Representative Hardcastle was the chairman of the Agriculture and Livestock Committee in the 2003, 2005, and 2011 legislative sessions. He was a member of the Border and Intergovernmental Affairs Committee in 2007 and in his last regular session in 2011.

In 2001, Phyllis Schlafly's Eagle Forum rated Hardcastle 73 percent conservative, compared to 100 percent for subsequent Speaker of the Texas House of Representatives Tom Craddick of Midland, among the higher evaluations of Texas lawmakers.

Representative Hardcastle voted in 2007 to allow an individual to use deadly force in self-defense. He opposed a pay increase for public school employees. Hardcastle voted to require photo identification for voting or the presentation of two non-photo ID cards to verify a person's identity. He voted with the House majority to reduce the fee for a marriage license from $60 to $30. He voted for casino gambling on Indian reservations; the measure died in the House on a 66–66 vote.

In another vote in 2007, Hardcastle supported legislation to permit religious expression in public schools. Signed into law by Governor Perry, the measure allows students to express their religious beliefs in classroom assignments, to organize prayer groups and other religious clubs, and permits speakers at school events such as graduation ceremonies to mention religious matters.

In 2009, Hardcastle voted against House-approved legislation to require retail fish dealers to post warning signs regarding high levels of mercury in fresh and frozen fish. Hardcastle voted in 2009 to establish a state-funded law school in Dallas.

In 2011, Hardcastle voted to tax sales via the Internet if the company has a physical presence in Texas. Though the measure passed the House, 125–20, it was vetoed by Governor Perry. He voted to reduce funding for state agencies. He voted for a bill to ban texting while driving, another measure which Perry vetoed. He voted against a law signed by Perry which permits corporal punishment in public schools but only with parental consent. Hardcastle voted against the House majority to ban smoking in most public places. He voted for a House-approved amendment offered in 2011 by conservative Representative Wayne Christian to require public colleges and universities to fund student centers that promote family and traditional values.

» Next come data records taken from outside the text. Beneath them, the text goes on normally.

-- ==== Sys2Proof/Machine/Reports.lean ====
section
/-!
DEFINITION. Machine/Reports.lean: report queues (chapter 18): pushes and discards, reads in read order, notification.
-/
namespace Sys2Proof.Machine

/-- Queue q of partition p. -/
def State.rq (s : State) (p q : Nat) : ReportQ := mget {} s.rqs (4 * p + q)

/-- Records that are visible and that no read has selected (R678). -/
def ReportQ.waiting (q : ReportQ) : Nat := (q.recs.filter (fun r => r.visible && !r.selected)).length

/-- Replaces a queue. -/
def State.setRq (s : State) (p q : Nat) (x : ReportQ) : State := { s with rqs := mput s.rqs (4 * p + q) x }

/-- R681: in the Hall cycle of `nt` the queue has done nothing that comes behind an act: 1 a release, 2 a selection, 3 a push. -/
def ReportQ.mayAct (q : ReportQ) (nt k : Nat) : Bool :=
  match q.acted with
  | some (n, j) => n != nt || decide (j ≤ k)
  | none => true

/-- R664: an emptied queue; its reads go on waiting (R679). -/
def ReportQ.emptied (q : ReportQ) : ReportQ := { reads := q.reads }

/-- R664, R723: the report queues of a partition are emptied. -/
def State.emptyRqs (s : State) (p : Nat) : State :=
  { s with rqs := (s.rqs.map (fun e => if e.1 / 4 = p then (e.1, e.2.emptied) else e)).filter (fun e =>
      e.1 / 4 != p || !e.2.reads.isEmpty) }

/-- Words of stored records, reserved and selected ones included (R669, R671). -/
def ReportQ.used (q : ReportQ) : Nat := (q.recs.map (fun r => r.words.length)).foldl (· + ·) 0

/-- Words in the staging buffer (R668). -/
def ReportQ.staged (q : ReportQ) : Nat := (q.staging.map (fun r => r.words.length)).foldl (· + ·) 0

/-! ### Arrival (R665 to R668) -/

/-- Table 18-1: the record header. -/
def recHeader (type words prio p q seq : Nat) : BitVec 64 :=
  BitVec.ofNat 64 (type + 256 * words + 65536 * prio + 1048576 * p + 16777216 * q + 4294967296 * seq + 9223372036854775808)

/-- The 64-bit words of a byte string whose length is a multiple of 8. -/
def wordsOf : Nat → Bytes → List (BitVec 64)
  | 0, _ => []
  | n + 1, bs => BitVec.ofNat 64 (leNat (bs.take 8)) :: wordsOf n (bs.drop 8)

/-- R664, R665: the words of a record as they are stored. -/
def storedWords (ws : List (BitVec 64)) : List QWord :=
  (ws.zip (List.range ws.length)).map (fun e =>
    let head := decide (e.2 = 0)
    let tail := decide (e.2 + 1 = ws.length)
    { data := e.1, head := head, tail := tail, check := Config.secded e.1 head tail })

/-- Table 15-4: a REPORT item. -/
def QRec.item (r : QRec) (p q : Nat) : ExpItem :=
  { type := 2, partition := p
    data := leBytes 1 r.words.length ++ leBytes 1 (q + 4 * r.priority) ++ zeroBytes 6 ++
      r.words.flatMap (fun w => leBytes 8 w.data.toNat) }

/-- R559, R563, R670, R725: a record that reaches the queue is copied to the export queue that report_copy binds, whatever becomes of it
(log entry 176), unless the partition is being scrubbed. -/
def State.reportCopy (s : State) (p q : Nat) (r : QRec) : State :=
  if (s.partOf p).state = .scrubbing then s else s.exportItem (s.partSetting 0x1012 p q) (r.item p q)

/-- R666 to R668, R670, R673: a record of a type reaches a queue with the words behind its header; it is staged, or refused when
the staging buffer has no room. -/
def State.record (s : State) (p q prio type : Nat) (body : Bytes) : State :=
  let x := s.rq p q
  let n := 1 + body.length / 8
  let rec_ : QRec := { words := storedWords (recHeader type n prio p q x.seq :: wordsOf (n - 1) body), length := n, priority := prio }
  let s := (s.bump (Ctr.rqArrived (4 * p + q))).reportCopy p q rec_
  let y := { x with seq := (x.seq + 1) % 65536 }
  if (x.staging.map (fun r => r.words.length)).foldl (· + ·) 0 + n ≤ 256 then
    s.setRq p q { y with staging := x.staging ++ [rec_] }
  else ((s.setRq p q y).bump (Ctr.rqLostPrio (4 * p + q) prio)).bump (Ctr.rqLostStaging (4 * p + q))

/-! ### Discards (R671 to R673) -/

/-- R672: eligible victims of an incoming priority. -/
def QRec.eligible (prio : Nat) (r : QRec) : Bool := r.visible && !r.selected && decide (prio ≤ r.priority)

/-- R672: the next victim: the oldest record of the greatest priority value among the eligible ones. -/
def nextVictim (prio : Nat) (rs : List QRec) : Option QRec :=
  let es := rs.filter (QRec.eligible prio)
  let top := (es.map (·.priority)).foldl max 0
  (es.filter (fun r => r.priority == top)).head?

/-- R672: discards victims until `need` words are free; answers the kept records and the discarded priorities. -/
def makeRoom (prio need cap : Nat) : Nat → List QRec → List QRec × List Nat
  | 0, rs => (rs, [])
  | fuel + 1, rs =>
    if need + (rs.map (fun r => r.words.length)).foldl (· + ·) 0 ≤ cap then (rs, [])
    else
      match nextVictim prio rs with
      | none => (rs, [])
      | some v =>
        let r := makeRoom prio need cap fuel (rs.erase v)
        (r.1, v.priority :: r.2)

/-- R672: discarding every eligible record would make room. -/
def ReportQ.canMakeRoom (q : ReportQ) (prio need : Nat) : Bool :=
  let kept := q.recs.filter (fun r => !r.eligible prio)
  decide (need + (kept.map (fun r => r.words.length)).foldl (· + ·) 0 ≤ 4096)

/-- R673: lost records count under their own priority. -/
def State.countLost (s : State) (p q : Nat) (prios : List Nat) : State :=
  prios.foldl (fun s k => s.bump (Ctr.rqLostPrio (4 * p + q) k)) s

/-- R669, R672, R681: the queue takes the oldest staged record, one in a Hall cycle; where its words come to stand the manual leaves
open. -/
def execRecordPush (partition queue : Nat) (s : State) : Host.Outcome State Fault Refusal :=
  .next (
    let q := s.rq partition queue
    match q.staging with
    | [] => s
    | r :: rest =>
      if q.writing ≠ 0 ∨ ¬ s.hallFree ∨ ¬ q.mayAct s.nt 2 then s
      else
        let q := { q with staging := rest, acted := some (s.nt, 3) }
        let r := { r with start := Config.freeNat s.free % 4096 }
        let s := s.nextFree
        let need := r.words.length
        if q.used + need ≤ 4096 then s.setRq partition queue { q with recs := q.recs ++ [r], writing := need }
        else if q.canMakeRoom r.priority need then
          let m := makeRoom r.priority need 4096 q.recs.length q.recs
          let s := s.setRq partition queue { q with recs := m.1 ++ [r], writing := need }
          s.countLost partition queue m.2
        else
          (s.setRq partition queue q).countLost partition queue [r.priority])

/-- R683: pending records reach rq_coalesce_count, and the vector is sent. -/
def State.notifyRq (s : State) (p q : Nat) : State :=
  let v := s.rqSetting 0x6001 p q
  let x := s.rq p q
  if v ≠ 0 ∧ x.pendCount ≠ 0 ∧ s.rqSetting 0x6002 p q ≤ x.pendCount then
    let s := s.setRq p q { x with pendCount := 0 }
    (s.sendVector (s.fnOf p) v).bump (Ctr.rqInterrupts (4 * p + q))
  else s

/-- R670, R683: the record whose end word has been written becomes visible. -/
def State.showRecord (s : State) (p q : Nat) : State :=
  let x := s.rq p q
  let recs := x.recs.map (fun r => if r.visible then r else { r with visible := true, order := x.orderCtr })
  let s := s.setRq p q { x with
    recs := recs, orderCtr := x.orderCtr + 1, pendCount := x.pendCount + 1,
    firstPendNt := if x.pendCount = 0 then s.nt else x.firstPendNt }
  s.notifyRq p q

/-- R668, R670: one Hall cycle of a queue: it writes one word. -/
def State.tickRq (s : State) (k : Nat) : State :=
  let x := mget {} s.rqs k
  if x.writing = 0 then s
  else
    let s := { s with rqs := mput s.rqs k { x with writing := x.writing - 1 } }
    if x.writing = 1 then s.showRecord (k / 4) (k % 4) else s

/-- R683: rq_coalesce_time has passed since the first pending record became visible. -/
def execReportNotifyTimeout (partition queue : Nat) (s : State) : Host.Outcome State Fault Refusal :=
  .next (s.whenFree (
    let x := s.rq partition queue
    let v := s.rqSetting 0x6001 partition queue
    let t := s.rqSetting 0x6003 partition queue
    if v = 0 ∨ t = 0 ∨ x.pendCount = 0 ∨ s.nt < x.firstPendNt + t * us then s
    else
      let s := s.setRq partition queue { x with pendCount := 0 }
      (s.sendVector (s.fnOf partition) v).bump (Ctr.rqInterrupts (4 * partition + queue))))

/-! ### Reads (R674 to R681, R684) -/

/-- R674: the first visible, unselected record in read order. -/
def ReportQ.first (q : ReportQ) : Option QRec :=
  let vs := q.recs.filter (fun r => r.visible && !r.selected)
  match (vs.map (·.priority)).min? with
  | none => none
  | some p =>
    let ps := vs.filter (fun r => r.priority == p)
    match (ps.map (·.order)).min? with
    | none => none
    | some o => ps.find? (fun r => r.order == o)

/-- R684: the words of a record as its read finds them. -/
def QRec.asRead (r : QRec) (found : List WordRead) : List QWord :=
  found.foldl (fun ws e =>
    match e.error, ws[e.word]? with
    | .corrected, _ => ws
    | _, some w => ws.set e.word { w with data := BitVec.ofNat 64 e.data, head := e.head, tail := e.tail }
    | _, none => ws) r.words

/-- The data words of a record as bytes, as its read finds them. -/
def QRec.bytes (r : QRec) (found : List WordRead) : Bytes := (r.asRead found).flatMap (fun w => leBytes 8 w.data.toNat)

/-- R684: words of a record in which the read finds an error of a kind. -/
def QRec.errors (r : QRec) (found : List WordRead) (k : WordError) : Nat :=
  found.countP (fun e => e.error == k && decide (e.word < r.length))

/-- R684: the head and end bits as read disagree with the directory's length. -/
def QRec.misframed (r : QRec) (found : List WordRead) : Bool :=
  let ws := r.asRead found
  ws.length != r.length ||
    (ws.zip (List.range r.length)).any (fun e => e.1.head != decide (e.2 = 0) || e.1.tail != decide (e.2 + 1 = r.length))

/-- R684: the read poisons the record. -/
def QRec.poisoned (r : QRec) (found : List WordRead) : Bool := r.errors found .uncorrectable != 0 || r.misframed found

/-- R677, R684: the selected record is delivered and released; ECC and framing findings are counted. -/
def State.deliver (s : State) (p q : Nat) (r : QRec) (found : List WordRead) : State :=
  let k := 4 * p + q
  let x := s.rq p q
  let s := s.setRq p q { x with recs := x.recs.erase r, acted := if x.acted = some (s.nt, 2) then x.acted else some (s.nt, 1) }
  let s := s.bump (Ctr.rqDelivered k)
  let s := s.bumpN (Ctr.rqEccCorrected k) (r.errors found .corrected)
  let s := s.bumpN (Ctr.rqEccUncorrectable k) (r.errors found .uncorrectable)
  if r.poisoned found then (s.bump (Ctr.rqPoisoned k)).setSticky 132 else s

/-- Table 18-3: the reply of a native read. -/
def readReply (s : State) (p q : Nat) (r : QRec) (found : List WordRead) : Bytes :=
  leBytes 4 (r.length + 128 * b2n (r.poisoned found) + 256 * r.priority) ++ leBytes 4 (s.rq p q).waiting ++ r.bytes found

/-- R679, R684: a native read delivers a record and completes. -/
def deliverNative (s : State) (p q : Nat) (r : QRec) (found : List WordRead) : Status × State :=
  let s := s.deliver p q r found
  ({ status := if r.poisoned found then stIntegrity else stOk, reply := readReply s p q r found }, s)

/-- R675: the record that the read at the head of the queue has selected, or the one it selects now. -/
def ReportQ.candidate (q : ReportQ) : Option QRec :=
  match q.recs.find? (·.selected) with
  | some r => some r
  | none => q.first

/-- R675: marks a record as selected in the Hall cycle of `nt`. -/
def ReportQ.select (q : ReportQ) (nt : Nat) (r : QRec) : ReportQ :=
  { q with recs := q.recs.map (fun x => if x = r then { x with selected := true } else x), acted := some (nt, 2) }

/-- R681: the row's act of the Hall cycle: a release of the record that a read has selected before, or else a selection, may still take
place in it. -/
def ReportQ.readTurn (q : ReportQ) (nt : Nat) : Bool := q.mayAct nt (if q.recs.any (·.selected) then 1 else 2)

/-- The queue of the partition that a command's header names. -/
def State.rqOf (s : State) (ring queue : Nat) : ReportQ := s.rq (((s.cmdAt ring).map (·.hdr.partition)).getD 255) queue

/-- R677: clears the selection; the record keeps its place in read order. -/
def ReportQ.unselect (q : ReportQ) : ReportQ := { q with recs := q.recs.map (fun x => { x with selected := false }) }

/-- REPORT_READ (R676, R679): selects, and delivers once its data are written; waits; or times out. -/
def execReportRead (c : CmdIn) (queue timeout : Nat) (found : List WordRead) (written : Bool) (s : State) :
    Host.Outcome State Fault Refusal :=
  .next (if !(s.rqOf c.ring queue).mayAct s.nt 2 then s else runCmd 0x0501 (.reportRead c queue timeout found written) c [(!decide (timeout ≤ 1000000), 0x14)] s (fun cmd s =>
    let p := cmd.hdr.partition
    let q := s.rq p queue
    let read : QRead := { ring := c.ring, startNt := s.nt, timeout := timeout, replyLen := c.replyLen }
    if c.replyLen < 520 then (some { status := stBadParam, detail := 520 }, s)
    else
      match q.reads, q.first with
      | [], some r =>
        if c.replyFails then (some (fail stIntegrity), s)
        else if written then
          let d := deliverNative (s.setRq p queue { q with acted := some (s.nt, 2) }) p queue r found
          (some d.1, d.2)
        else (none, s.setRq p queue { (q.select s.nt r) with reads := [read] })
      | _, _ =>
        if timeout = 0 then (some (fail stTimeout), s)
        else (none, s.setRq p queue { q with reads := q.reads ++ [read] })))

/-- R675 to R677: the oldest running read selects a record that has become visible; its data are written and the record
is released, or are still on their way, or cannot be written. -/
def execReportReadSelect (partition queue : Nat) (found : List WordRead) (written failed : Bool) (s : State) :
    Host.Outcome State Fault Refusal :=
  .next (
    let q := s.rq partition queue
    match q.reads, q.candidate with
    | w :: rest, some r =>
      if !q.readTurn s.nt || !s.hallFree then s
      else if failed then
        (s.setRq partition queue { q.unselect with reads := rest }).complete w.ring (fail stIntegrity)
      else if written then
        let s := s.setRq partition queue { q with reads := rest, acted := some (s.nt, if r.selected then 1 else 2) }
        let d := deliverNative s partition queue r found
        d.2.complete w.ring d.1
      else if r.selected then s else s.setRq partition queue (q.select s.nt r)
    | _, _ => s)

/-- R679: a read that has selected nothing when its timeout has passed completes with ST_TIMEOUT. -/
def execReportReadTimeout (partition queue : Nat) (s : State) : Host.Outcome State Fault Refusal :=
  .next (s.whenFree (
    let q := s.rq partition queue
    let idle := if (q.recs.find? (·.selected)).isSome then q.reads.tail else q.reads
    match idle.find? (fun w => decide (w.startNt + w.timeout * us ≤ s.nt)) with
    | none => s
    | some w => (s.setRq partition queue { q with reads := q.reads.erase w }).complete w.ring (fail stTimeout)))

/-- REPORT_READ_COMPAT (R680): never waits; one zero word when no record can be selected. -/
def execReportReadCompat (c : CmdIn) (queue : Nat) (found : List WordRead) (s : State) :
    Host.Outcome State Fault Refusal :=
  .next (if !(s.rqOf c.ring queue).mayAct s.nt 2 then s else runCmd 0x0502 (.reportReadCompat c queue found) c [] s (fun cmd s =>
    let p := cmd.hdr.partition
    let q := s.rq p queue
    if c.replyLen < 512 then (some { status := stBadParam, detail := 512 }, s)
    else
      match q.reads, q.first with
      | [], some r =>
        if c.replyFails then (some (fail stIntegrity), s)
        else
          (some { status := if r.poisoned found then stIntegrity else stOk, reply := r.bytes found },
            (s.setRq p queue { q with acted := some (s.nt, 2) }).deliver p queue r found)
      | _, _ => (some (okReply (zeroBytes 8)), s)))

end Sys2Proof.Machine
end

Hardcastle voted to restrict state funding to facilities which perform abortions. He first sponsored legislation in 2011 to require women in Texas who procure abortions to undergo an ultrasound to be informed of the progress in the development of the child. Then on May 5, 2011, Hardcastle reversed himself and voted against the compulsory ultrasound, which the House still approved, 94–41. He voted for legislation, passed 102–40 in the House and signed by Governor Perry, which authorizes a county, when determining eligibility for a "sponsored alien" under the Indigent Health Care and Treatment Act, to include in the resources of the applicant any additional incomes of their spouse and sponsor.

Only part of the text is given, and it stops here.